Les traditions culturelles des communautés Lenape ont fait l’objet d’un manque d’étude inquiétant, mais elles sont mises en lumière dans une petite exposition intitulée Lenapehoking à la bibliothèque publique de Brooklyn, à Greenpoint (jusqu’au 30 avril), qui est présentée comme la toute première exposition consacrée aux Lenape à New York. L’exposition et les programmes qui l’accompagnent, organisés par l’artiste et conservateur Joe Baker – membre inscrit de la tribu indienne du Delaware et directeur exécutif du Lenape Center, une organisation à but non lucratif fondée en 2009 pour soutenir la diaspora Lenape – visent à corriger la perception des Lenape comme une culture éteinte.

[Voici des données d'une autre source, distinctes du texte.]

-- ==== Sys2Proof/Machine/Tape.lean ====
section
/-! DEFINITION. What stands on the tape of a cartridge (R86-R89): how a recording changes it, where the recorded volume ends, and what
a reader finds in it: the label, the index by PREV, and the datasets beyond the latest index. -/
namespace Sys2Proof.Machine

/-- Change the cartridge of transport t. -/
def modCart (t : Tid) (f : Cart → Cart) (s : State) : State := modTp t (fun x => { x with cart := x.cart.map f }) s

/-! ### Recording (R87, R110) -/

/-- The recording of a stretch of tape, and the index behind it: what stood there is gone, what stands before it stays. Behind an
earlier item of the same recording everything the tape has passed over is overwritten (log entry 37). -/
def layOn (wrap : Nat) (lpos : W32) (frames : Nat) (it : Option TapeItem) (pass : Option Nat) (l : List TapeItem) : List TapeItem × Nat :=
  let past := lpos.toNat + frames
  let before (o : TapeItem) : Bool := decide (o.wrap < wrap) ||
    (o.wrap == wrap && decide (o.lpos.toNat < lpos.toNat ∧ o.lpos.toNat + o.frames ≤ lpos.toNat + 1))
  let gone (o : TapeItem) : Bool := o.wrap == wrap && decide (o.lpos.toNat < past)
  let head := match pass with
    | some n => l.take n
    | none => l.filter before
  let tail := match pass with
    | some n => l.drop n
    | none => l.filter (fun o => !before o)
  (head ++ it.toList ++ tail.filter (fun o => !gone o), (head ++ it.toList).length)

/-- Record an item, or erase a stretch where there is none, on the cartridge of transport t. -/
def record (t : Tid) (wrap : Nat) (lpos : W32) (frames : Nat) (it : Option TapeItem) (s : State) : State :=
  match (tpOf s t).cart with
  | none => s
  | some c =>
    let r := layOn wrap lpos frames it (tpOf s t).wl.pass c.tape
    modWl t (fun w => { w with pass := some r.2 }) (modCart t (fun c => { c with tape := r.1 }) s)

/-- A dataset as it is recorded: its payload up to the last used byte (R66, R67). -/
def dataItem (s : State) (tok : W32) (dsnum : W32) (wrap : Nat) (lpos : W32) (frames : Nat) : TapeItem :=
  ⟨none, dsnum, wrap, lpos, frames, bufGet s tok 0 (4096 + bufLe s tok 0x20 4)⟩

/-! ### What a dataset on tape holds (R67-R69) -/

/-- KIND of a dataset on tape. -/
def itemKind (i : TapeItem) : Nat := leAt i.bytes 0x1D 1

/-- The segments of a payload, from an offset on (R68). -/
def listSegs (l : List Byte) : Nat → Nat → List SegRec
  | 0, _ => []
  | fuel + 1, off =>
    if l.length < off + 16 ∨ leAt l off 2 = 0 then []
    else
      let g : SegRec := ⟨BitVec.ofNat 16 (leAt l off 2), bitOf (leAt l (off + 2) 2) 0, bitOf (leAt l (off + 2) 2) 1,
        BitVec.ofNat 16 (leAt l (off + 4) 2), BitVec.ofNat 32 (leAt l (off + 8) 4), off, leAt l (off + 12) 4⟩
      g :: listSegs l fuel (off + align8 (16 + g.len))

/-- The segments of a dataset on tape. -/
def itemSegs (i : TapeItem) : List SegRec := listSegs i.bytes i.bytes.length 4096

/-- The object entries of a dataset, built from its segment and record headers (R89). -/
def itemObjs (i : TapeItem) : List ObjEnt :=
  ((itemSegs i).filter (fun g => g.typ == 1 && g.first && itemKind i == 0)).map (fun g =>
    ⟨BitVec.ofNat 128 (leAt i.bytes (g.off + 16) 16), i.dsnum, BitVec.ofNat 32 g.off, g.seq, g.scid⟩)

/-- The location of a dataset (R89). -/
def itemLoc (i : TapeItem) : LocEnt := ⟨i.dsnum, BitVec.ofNat 16 i.wrap, i.lpos⟩

/-! ### The recorded volume (R87, R267) -/

/-- The volume label dataset (R88). -/
def isLabel (i : TapeItem) : Bool := i.mark.isNone && i.dsnum == 0 && itemKind i == 3

/-- The label of a cartridge, if it has one. -/
def cartLabel (c : Cart) : Option TapeItem := c.tape.find? isLabel

/-- The first dataset of an index. -/
def isIndex (n : W32) (i : TapeItem) : Bool := i.mark.isNone && i.dsnum == n && itemKind i == 1

/-- What a reader scans: everything from the latest index that cartridge memory names, or from the volume label (R87). -/
def scanned (c : Cart) : List TapeItem :=
  let rest := c.tape.dropWhile (fun i => !isIndex c.idxDs i)
  if c.idxDs ≠ 0xFFFFFFFF ∧ rest ≠ [] then rest else c.tape.dropWhile (fun i => !isLabel i)

/-- A dataset of the DSNUM sequence: calibration datasets lie outside it (R87). -/
def inSequence (i : TapeItem) : Bool := i.mark.isNone && i.dsnum != 0xFFFFFFFF

/-- The datasets that continue the DSNUM sequence from n on, up to the first one that does not (R87). -/
def continuing : W32 → List TapeItem → List TapeItem
  | _, [] => []
  | n, i :: r => if inSequence i then (if i.dsnum = n then i :: continuing (n + 1) r else []) else continuing n r

/-- The end of a volume: datasets from the latest index or the label on, wrap and LPOS of the append position, DSNUM of the last
dataset. -/
structure VolEnd where
  dss : List TapeItem
  wrap : Nat
  lpos : W32
  last : W32
deriving DecidableEq, Repr

/-- Where the recorded volume ends (R87, R267): at the first end-of-data mark behind the latest index, or else behind the last dataset
that continues the DSNUM sequence, at a servo frame boundary. None where there is neither an index nor a label. -/
def volEnd (c : Cart) : Option VolEnd :=
  match scanned c with
  | [] => none
  | i :: r =>
    match r.find? (fun o => o.mark == some 0) with
    | some m => some ⟨(i :: r.takeWhile (fun o => o.mark != some 0)).filter inSequence, m.wrap, m.lpos, m.dsnum⟩
    | none =>
      let l := continuing i.dsnum (i :: r)
      let e := l.getLast?.getD i
      some ⟨l, e.wrap, e.lpos + BitVec.ofNat 32 e.frames, e.dsnum⟩

/-! ### The index (R89) -/

/-- The bytes of an index that begins with dataset n: the index data of the datasets of KIND 1 that follow one another. -/
def indexData (l : List TapeItem) (n : W32) : List Byte :=
  ((l.dropWhile (fun i => !isIndex n i)).takeWhile (fun i => i.mark.isNone && itemKind i == 1)).flatMap (fun i =>
    ((itemSegs i).filter (fun g => g.typ == 2)).flatMap (fun g => cut i.bytes (g.off + 16) g.len))

/-- NOBJ and NLOC of an index. -/
def nObj (l : List Byte) : Nat := leAt l 12 4
def nLoc (l : List Byte) : Nat := leAt l 16 4

/-- MAGIC, ICRC and the trailer of an index are correct. -/
def indexGood (l : List Byte) : Bool :=
  let n := 32 * nObj l + 12 * nLoc l
  leAt l 0 4 == 0x58444945 && leAt l 60 4 == (crc32c (l.take 60)).toNat && leAt l (64 + n) 4 == (crc32c (cut l 64 n)).toNat

/-- Object entries of an index. -/
def indexObjs (l : List Byte) : List ObjEnt :=
  (List.range (nObj l)).map (fun j =>
    let e := cut l (64 + 32 * j) 32
    ⟨BitVec.ofNat 128 (leAt e 0 16), BitVec.ofNat 32 (leAt e 16 4), BitVec.ofNat 32 (leAt e 20 4), BitVec.ofNat 32 (leAt e 24 4),
      BitVec.ofNat 16 (leAt e 28 2)⟩)

/-- Location entries of an index. -/
def indexLocs (l : List Byte) : List LocEnt :=
  (List.range (nLoc l)).map (fun j =>
    let e := cut l (64 + 32 * nObj l + 12 * j) 12
    ⟨BitVec.ofNat 32 (leAt e 0 4), BitVec.ofNat 16 (leAt e 4 2), BitVec.ofNat 32 (leAt e 8 4)⟩)

/-- The full index: the entries of the index that begins with dataset n and of all before it, following PREV, earliest first (R89). -/
def readIndex (l : List TapeItem) : Nat → W32 → List ObjEnt × List LocEnt
  | 0, _ => ([], [])
  | fuel + 1, n =>
    let b := indexData l n
    if n = 0xFFFFFFFF ∨ indexGood b = false then ([], [])
    else
      let r := readIndex l fuel (BitVec.ofNat 32 (leAt b 8 4))
      (r.1 ++ indexObjs b, r.2 ++ indexLocs b)

/-- What the index stage holds after LOAD (R267): the entries of the index, those of the datasets behind it, which no index holds yet,
and the locations of the sequence that no index covers (R89). -/
def loadIndex (c : Cart) : Idx :=
  let ix := readIndex c.tape c.tape.length c.idxDs
  let dss := ((volEnd c).map (fun e => e.dss)).getD []
  let new := (dss.flatMap itemObjs).filter (fun o => !ix.1.contains o)
  let locs := (dss.map itemLoc).filter (fun l => !ix.2.any (fun p => p.dsnum == l.dsnum))
  { Idx.reset with
    known := ix.1 ++ new, objs := new, locs := locs, places := ix.2 ++ locs
    gen := BitVec.ofNat 32 (if indexGood (indexData c.tape c.idxDs) then leAt (indexData c.tape c.idxDs) 4 4 else 0)
    prev := c.idxDs }

/-! ### Datasets that firmware writes (R88, R316) -/

/-- A dataset of one KIND with its segments, encoded for a map (R67). Its close reason is CLOSE (log entry 37). -/
def fwDataset (fmtid version : Nat) (dsnum : W32) (wrap kind : Nat) (mask : W64) (segs : List Byte) (nseg nrec : Nat) : List Byte :=
  let h := leBytes 4 dsMagic ++ leBytes 2 fmtid ++ leBytes 2 version ++ leBytes 4 dsnum.toNat ++ leBytes 2 wrap ++ [15]
    ++ leBytes 1 (maskCount mask) ++ leBytes 8 mask.toNat ++ leBytes 4 0xFFFFFFFF ++ [0] ++ leBytes 1 kind ++ leBytes 2 3
    ++ leBytes 4 segs.length ++ leBytes 4 nseg ++ leBytes 4 nrec
  padTo 4092 h ++ leBytes 4 (crc32c (padTo 4092 h)).toNat ++ segs

/-- One segment with its padding (R68). -/
def fwSegment (typ : Nat) (scid seq : Nat) (l : List Byte) : List Byte :=
  padTo (align8 (16 + l.length)) (segHeader ⟨BitVec.ofNat 16 typ, false, false, BitVec.ofNat 16 scid, BitVec.ofNat 32 seq, 0, l.length⟩ ++ l)

/-- The bytes of an index cut to one segment of a dataset each. -/
def indexParts : Nat → List Byte → List (List Byte)
  | 0, _ => []
  | fuel + 1, l => if l.length ≤ payloadRoom - 16 then [l] else l.take (payloadRoom - 16) :: indexParts fuel (l.drop (payloadRoom - 16))

end Sys2Proof.Machine
end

Selon M. Baker, le projet sert avant tout à bouleverser les pratiques muséales hiérarchiques qui n’ont pas permis d’aborder le patrimoine Lenape dans la ville de New York. « La plupart des grandes villes des États-Unis reconnaissent dans une certaine mesure les peuples ancestraux qui les ont habitées, mais ici, à New York, ils ont été presque totalement effacés », explique-t-il. « Les musées sont tout juste appelés à repenser leur pratique curatoriale, à repenser leur relation avec les communautés qui les entourent et à faire avancer les dialogues et les récits, ce qui peut parfois être difficile. »
La rareté de l’exposition elle-même fait écho de manière poignante au fait que les Lenape faisaient partie des communautés indigènes les plus touchées par la colonisation et les déplacements forcés. Elle comprend une petite vitrine contenant des écrits contextuels, un sac bandoulière perlé remarquablement bien conservé datant d’environ 1850, des tapisseries, un sac bandoulière fabriqué par Baker en 2014 contenant des motifs organiques traditionnels, et une cape confectionnée l’année dernière à partir de plumes de dinde par l’artiste et poète Rebecca Haff Lowry.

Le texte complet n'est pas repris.